12) In addition, the manuscript should be polished by an English native speaker. The style of references should be carefully checked, such as [3], [8], [20].
(Response) Thanks. English was carefully polished and reference style was checked as based on your comment.
Round 2
Reviewer 2 Report
The quality of this manuscript in current version has been improved compared to original manuscript. In my opinion, this manuscript can be accepted after minor revision. However, some errors or the writing should be carefully checked and revised.
Some suggestions:
1) Line 82, Page 4, in the caption of figure 4, ".....(B) cell were....." should be revised as "....(B) Cells were...."
2) Figure 6 (a), the caption of vertical coordinate should be revised.
3) Some fundamental format errors, such as space should be added or deleted in appropriate place.
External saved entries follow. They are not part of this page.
-- ==== Sys2Proof/Laws/Exec.lean ====
section
/-! SUPPORT. Everything the meaning of an instruction can do, for each instruction, said once. -/

namespace Sys2Proof.Machine

theorem mdrAfterStore_eq (s : State) : mdrAfterStore s = if s.cfg.mdrAfterSta = .old then s.mdr else s.acc := by
  unfold mdrAfterStore
  cases s.cfg.mdrAfterSta <;> simp

/-- What an instruction does once its operand, if it has one, is in memory: an ADD or SUB writes ACC or raises an overflow,
an INP waits or takes an item, and every other one has its one effect. -/
def Effect (i : Instr) (s s' : State) : Prop :=
  match i with
  | .hlt _ => s' = { s with run := .halted }
  | .add t => accumulate (s.acc + s.mem.read t) { s with mar := (t : Int), mdr := s.mem.read t } = .next s'
  | .sub t => accumulate (s.acc - s.mem.read t) { s with mar := (t : Int), mdr := s.mem.read t } = .next s'
  | .sta t => s' = { s with
      mar := (t : Int), mem := s.mem.write t s.acc,
      mdr := if s.cfg.mdrAfterSta = .old then s.mem.read t else s.acc }
  | .lda t => s' = { s with mar := (t : Int), mdr := s.mem.read t, acc := s.mem.read t }
  | .bra t => s' = { s with mar := (t : Int), mdr := s.mem.read t, pc := (t : Int) }
  | .brz t => s' = { s with
      mar := (t : Int), mdr := s.mem.read t, pc := if s.acc = 0 then (t : Int) else s.pc }
  | .brp t => s' = { s with
      mar := (t : Int), mdr := s.mem.read t, pc := if 0 ≤ s.acc then (t : Int) else s.pc }
  | .inp => (s.input = [] ∧ s' = s) ∨ ∃ item rest, s.input = item :: rest ∧ s' = { s with acc := item.value, input := rest }
  | .out => s' = { s with output := s.output ++ [s.acc] }

/-- Every instruction answers a next state, with its effect where its operand is in memory. -/
theorem exec_of_operand_inside {i : Instr} {s : State} (h : ∀ t, i.operand = some t → t < s.cfg.cells) :
    ∃ s', exec i s = .next s' ∧ Effect i s s' := by
  cases i with
  | hlt _ => exact ⟨_, rfl, rfl⟩
  | out => exact ⟨_, rfl, rfl⟩
  | inp =>
    simp only [exec, execInp, executeInp, Effect]
    cases hi : s.input with
    | nil => exact ⟨s, rfl, .inl ⟨rfl, rfl⟩⟩
    | cons item rest => exact ⟨_, rfl, .inr ⟨item, rest, rfl, rfl⟩⟩
  | add t =>
    simp only [exec, execAdd, withOperand_of_lt (h t rfl), executeAdd, Effect]
    rcases accumulate_cases (s.acc + s.mem.read t) { s with mar := (t : Int), mdr := s.mem.read t } with ⟨_, ha⟩ | ⟨_, _, ha⟩ <;>
      exact ⟨_, ha, ha⟩
  | sub t =>
    simp only [exec, execSub, withOperand_of_lt (h t rfl), executeSub, Effect]
    rcases accumulate_cases (s.acc - s.mem.read t) { s with mar := (t : Int), mdr := s.mem.read t } with ⟨_, ha⟩ | ⟨_, _, ha⟩ <;>
      exact ⟨_, ha, ha⟩
  | lda t => exact ⟨_, by simp only [exec, execLda, withOperand_of_lt (h t rfl), executeLda], rfl⟩
  | sta t =>
    refine ⟨_, ?_, rfl⟩
    simp only [exec, execSta, withOperand_of_lt (h t rfl)]
    rw [executeSta_of_inBounds (by simpa using h t rfl)]
    simp [mdrAfterStore_eq]
  | bra t => exact ⟨_, by simp only [exec, execBra, withOperand_of_lt (h t rfl), executeBra, jumpToMar], rfl⟩
  | brz t =>
    refine ⟨_, ?_, rfl⟩
    by_cases ha : s.acc = 0 <;> simp [exec, execBrz, withOperand_of_lt (h t rfl), executeBrz, jumpToMar, ha, accIsZero]
  | brp t =>
    refine ⟨_, ?_, rfl⟩
    by_cases ha : 0 ≤ s.acc <;>
      simp [exec, execBrp, withOperand_of_lt (h t rfl), executeBrp, jumpToMar, ha, accIsNotNegative]

/-- Everything an instruction can do: stop on its operand, or have its effect. -/
theorem exec_cases (i : Instr) (s : State) :
    (∃ t, i.operand = some t ∧ s.cfg.cells ≤ t ∧ exec i s = .next (s.operandFault t)) ∨
    ((∀ t, i.operand = some t → t < s.cfg.cells) ∧ ∃ s', exec i s = .next s' ∧ Effect i s s') := by
  by_cases h : ∀ t, i.operand = some t → t < s.cfg.cells
  · exact .inr ⟨h, exec_of_operand_inside h⟩
  · push Not at h
    obtain ⟨t, hi, ht⟩ := h
    refine .inl ⟨t, hi, ht, ?_⟩
    have hn : ¬ t < s.cfg.cells := by omega
    cases i <;> simp only [Instr.operand, reduceCtorEq, Option.some.injEq] at hi <;> subst hi <;>
      exact withOperand_of_not_lt hn _

end Sys2Proof.Machine
end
4) The style of many references is not conformed to the standard of IJMS, the authors must carefully revise them.
Author Response
Revision Note
Comments and Suggestions for Authors
The quality of this manuscript in current version has been improved compared to original manuscript. In my opinion, this manuscript can be accepted after minor revision. However, some errors or the writing should be carefully checked and revised.
Some suggestions:
1) Line 82, Page 4, in the caption of figure 4, ".....(B) cell were....." should be revised as "....(B) Cells were...."
(Response) Thanks. Corrected.
2) Figure 6 (a), the caption of vertical coordinate should be revised.
(Response) Thanks. Corrected as “Relative miR134 mRNA level (miR134/GADPH, fold)”
3) Some fundamental format errors, such as space should be added or deleted in appropriate place.
(Response) Thanks. Carefully corrected.
4) The style of many references is not conformed to the standard of IJMS, the authors must carefully revise them.
(Response) Thanks. Reference style was checked as based on your comment.